I wrote this week an extension for the printf
family of functions to accept %b
to print binary. For that, I used the function register_printf_specifier()
.
Now I wonder if I can do the same in the scanf
family of functions to accept a binary input and write it into a variable.
Is there any extension that allows me to do that?
TL;DR: No. At least no when using glibc
.
I've downloaded recent glibc
version:
% wget https://ftp.gnu.org/gnu/glibc/glibc-2.29.tar.gz
% tar -xzf glibc-2.29.tar.gz
And grep
'ed find
, searching for random scanf
family function that came to my mind - in this case, it was vfscanf
:
% find | grep "vfscanf"
From my experience I know that real implementations are somewhere in -internal
, yet I looked through output:
./stdio-common/iovfscanf.c
./stdio-common/isoc99_vfscanf.c
./stdio-common/vfscanf-internal.c
./stdio-common/vfscanf.c
./sysdeps/ieee754/ldbl-opt/nldbl-iovfscanf.c
./sysdeps/ieee754/ldbl-opt/nldbl-isoc99_vfscanf.c
./sysdeps/ieee754/ldbl-opt/nldbl-vfscanf.c
And decided to check ./stdio-common/vfscanf.c
, that in fact contained stub to the internal function:
% cat ./stdio-common/vfscanf.c
int
___vfscanf (FILE *s, const char *format, va_list argptr)
{
return __vfscanf_internal (s, format, argptr, 0);
}
Going forward, I've looked thru the file, and reached format parser:
% cat ./stdio-common/vfscanf-internal.c | head -n 1390 | tail -n 20
}
break;
case L_('x'): /* Hexadecimal integer. */
case L_('X'): /* Ditto. */
base = 16;
goto number;
case L_('o'): /* Octal integer. */
base = 8;
goto number;
case L_('u'): /* Unsigned decimal integer. */
base = 10;
goto number;
case L_('d'): /* Signed decimal integer. */
base = 10;
flags |= NUMBER_SIGNED;
goto number;
I've looked at the end of file, and found some finishing case label:
% cat ./stdio-common/vfscanf-internal.c | tail -n 60
++done;
}
}
break;
case L_('p'): /* Generic pointer. */
base = 16;
/* A PTR must be the same size as a `long int'. */
flags &= ~(SHORT|LONGDBL);
if (need_long)
flags |= LONG;
flags |= READ_POINTER;
goto number;
default:
/* If this is an unknown format character punt. */
conv_error ();
}
}
/* The last thing we saw int the format string was a white space.

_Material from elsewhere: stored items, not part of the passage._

-- ==== Sys2Proof/Machine/FrameOps.lean ====
section
/-!
DEFINITION. The canvas configuration in force and the tile state tables (R66 to R69, R247 to R254). A table is
kept in DRAM; the live copy on chip and the DRAM copy are one (DESIGN CHOICE, assumption 12).
-/

-- One declaration at a time: the threads of a parallel elaboration take memory together.
set_option Elab.async false

namespace Sys2Proof.Machine

/-- A display register of the configuration in force. -/
def State.dcfg (s : State) (off : Nat) : Nat :=
  match s.disp.active.find? (Blk.disp.base 0 + off) with
  | some v => v.toNat
  | none => s.resetValue .disp 0 off

/-- An address held in a _LO and _HI pair of the layout of `ME.SPILL_BASE`. -/
def pairAddr (lo hi : Nat) : Nat := bits lo 31 16 * 2 ^ 16 + bits hi 15 0 * 2 ^ 32

def State.canvasW (s : State) : Nat := bits (s.dcfg 0x04C) 31 16
def State.canvasH (s : State) : Nat := bits (s.dcfg 0x04C) 15 0
/-- R247: the number of canvas buffers. -/
def State.buffers (s : State) : Nat := if bits (s.dcfg 0x050) 2 0 == 4 then 4 else 3
def State.canvasJobEn (s : State) : Bool := (s.dcfg 0x050).testBit 14
def State.canvasJob (s : State) : Nat := bits (s.dcfg 0x050) 13 8
/-- R248: WINDOW layout. -/
def State.windowLayout (s : State) : Bool := (s.dcfg 0x050).testBit 4
def State.canvasBase (s : State) : Nat := pairAddr (s.dcfg 0x054) (s.dcfg 0x058)
def State.canvasPitch (s : State) : Nat := s.dcfg 0x05C
def State.bufStride (s : State) : Nat := s.dcfg 0x060
def State.stateBase (s : State) : Nat := pairAddr (s.dcfg 0x064) (s.dcfg 0x068)
def State.storeBase (s : State) : Nat := pairAddr (s.dcfg 0x0DC) (s.dcfg 0x0E0)
/-- R275: tile store slots, 16 to 256. -/
def State.storeSlots (s : State) : Nat := max 16 (min 256 (bits (s.dcfg 0x0E4) 8 0))
/-- R24: the canvas width and height in tiles of 256 by 256. -/
def State.columns (s : State) : Nat := ceilDiv s.canvasW 256
def State.rows (s : State) : Nat := ceilDiv s.canvasH 256
def State.tileCount (s : State) : Nat := s.columns * s.rows
/-- R251: the line time is `lineNum / lineDen` ticks of 10 ns. -/
def State.lineNum (s : State) : Nat := bits (s.dcfg 0x06C) 31 16 * 100000
def State.lineDen (s : State) : Nat := max 1 (s.dcfg 0x07C)
def State.hActive (s : State) : Nat := bits (s.dcfg 0x06C) 15 0
def State.vActive (s : State) : Nat := bits (s.dcfg 0x070) 15 0
def State.vTotal (s : State) : Nat := bits (s.dcfg 0x070) 31 16

/-- The tile state table of frame `f`'s buffer. -/
def State.table (s : State) (f : Nat) : Nat := s.stateBase + f % s.buffers * 16384

/-- R69: a header field of the table of frame `f`. -/
def State.head (s : State) (f off n : Nat) : Nat := s.devNat (s.table f + off) n

/-- R69: a header field written. -/
def State.putHead (s : State) (f off n v : Nat) : State := s.devPut (s.table f + off) (leBytes n v)

/-- R66: tile entry `t` of the table of frame `f`. -/
def State.entry (s : State) (f t : Nat) : Nat := s.devNat (s.table f + 64 + 8 * t) 8

/-- R66: a tile entry written. -/
def State.putEntry (s : State) (f t v : Nat) : State := s.devPut (s.table f + 64 + 8 * t) (leBytes 8 v)

/-- Bits `[hi:lo]` of `x` replaced by `v`. -/
def setBits (x hi lo v : Nat) : Nat :=
  x - (bits x hi lo) <<< lo + (v % 2 ^ (hi + 1 - lo)) <<< lo

/-- R67: STATE of a tile entry. -/
def entryState (e : Nat) : Nat := bits e 63 60

/-- R67: the state of a tile entry set. -/
def State.setTileState (s : State) (f t st : Nat) : State :=
  s.putEntry f t (setBits (s.entry f t) 63 60 st)

/-- BOUND of the header of frame `f`'s buffer, when that buffer holds frame `f`. -/
def State.boundHeader (s : State) (f : Nat) : Bool :=
  s.head f 0 8 == f && (s.head f 27 1).testBit 4

/-- R254: scan-out of frame `f` has ended; frames before 0 count as ended. -/
def State.scanEnded (s : State) (f : Int) : Bool := f < (s.disp.scanned : Int)

/-- R53, R254: scan-out of frame G - B + 1 has ended. -/
def State.directPath (s : State) (g : Nat) : Bool :=
  s.scanEnded ((g : Int) - (s.buffers : Int) + 1)

/-- R51: the frame a STEP_OPEN of the canvas job is bound to, if any. In HOLD none is bound, also where the entry was published before (DESIGN
CHOICE, assumption 72). -/
def State.bindable (s : State) (job deadline pitch tiles : Nat) : Option Nat :=
  if s.canvasJobEn && s.canvasJob == job && (s.job job).ceiling == 0 && tiles == s.tileCount &&
      s.disp.running && !s.disp.hold then
    (s.disp.entries.find? fun e =>
      s.disp.begun ≤ e.frame && e.published && e.deadline == deadline && e.rowPitch == pitch &&
        !(s.disp.bound.any fun b => b.1 == e.frame)).map (·.frame)
  else none

/-- R268: the frame of a canvas tile whose row is `r` by `columns` tiles. -/
def State.rowOf (s : State) (t : Nat) : Nat := t / max 1 s.columns

/-- `n` bytes of DRAM, 64 B aligned. -/
def State.dramRange (s : State) (a n : Nat) : Bool := a % 64 == 0 && s.target a n == some .dram

/-- `n` bytes at a device address, 64 B aligned. -/
def State.devRange (s : State) (a n : Nat) : Bool := a % 64 == 0 && a < 2 ^ 48 && (s.target a n).isSome

/-- R269: a tile store slot that holds no tile. -/
def State.freeStoreSlot (s : State) : Option Nat :=
  (List.range s.storeSlots).find? fun k => !(s.disp.store.any fun t => t.slot == k)

/-- R269: the tile store slots that hold no tile. -/
def State.freeStoreSlots (s : State) : Nat := s.storeSlots - s.disp.store.length

end Sys2Proof.Machine
end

Consume the last white spaces. */
if (skip_space)
{
do
c = inchar ();
while (ISSPACE (c));
ungetc (c, s);
}
errout:
/* Unlock stream. */
UNLOCK_STREAM (s);
scratch_buffer_free (&charbuf.scratch);
if (__glibc_unlikely (done == EOF))
{
if (__glibc_unlikely (ptrs_to_free != NULL))
{
struct ptrs_to_free *p = ptrs_to_free;
while (p != NULL)
{
for (size_t cnt = 0; cnt < p->count; ++cnt)
{
free (*p->ptrs[cnt]);
*p->ptrs[cnt] = NULL;
}
p = p->next;
ptrs_to_free = p;
}
}
}
else if (__glibc_unlikely (strptr != NULL))
{
free (*strptr);
*strptr = NULL;
}
return done;
}
And the code that finished the function. This means, all format specifiers are constant for one of scanf
-family functions, and this implies that you can't register new handler without messing with the large clusterf..k in glibc source (that of course won't be portable).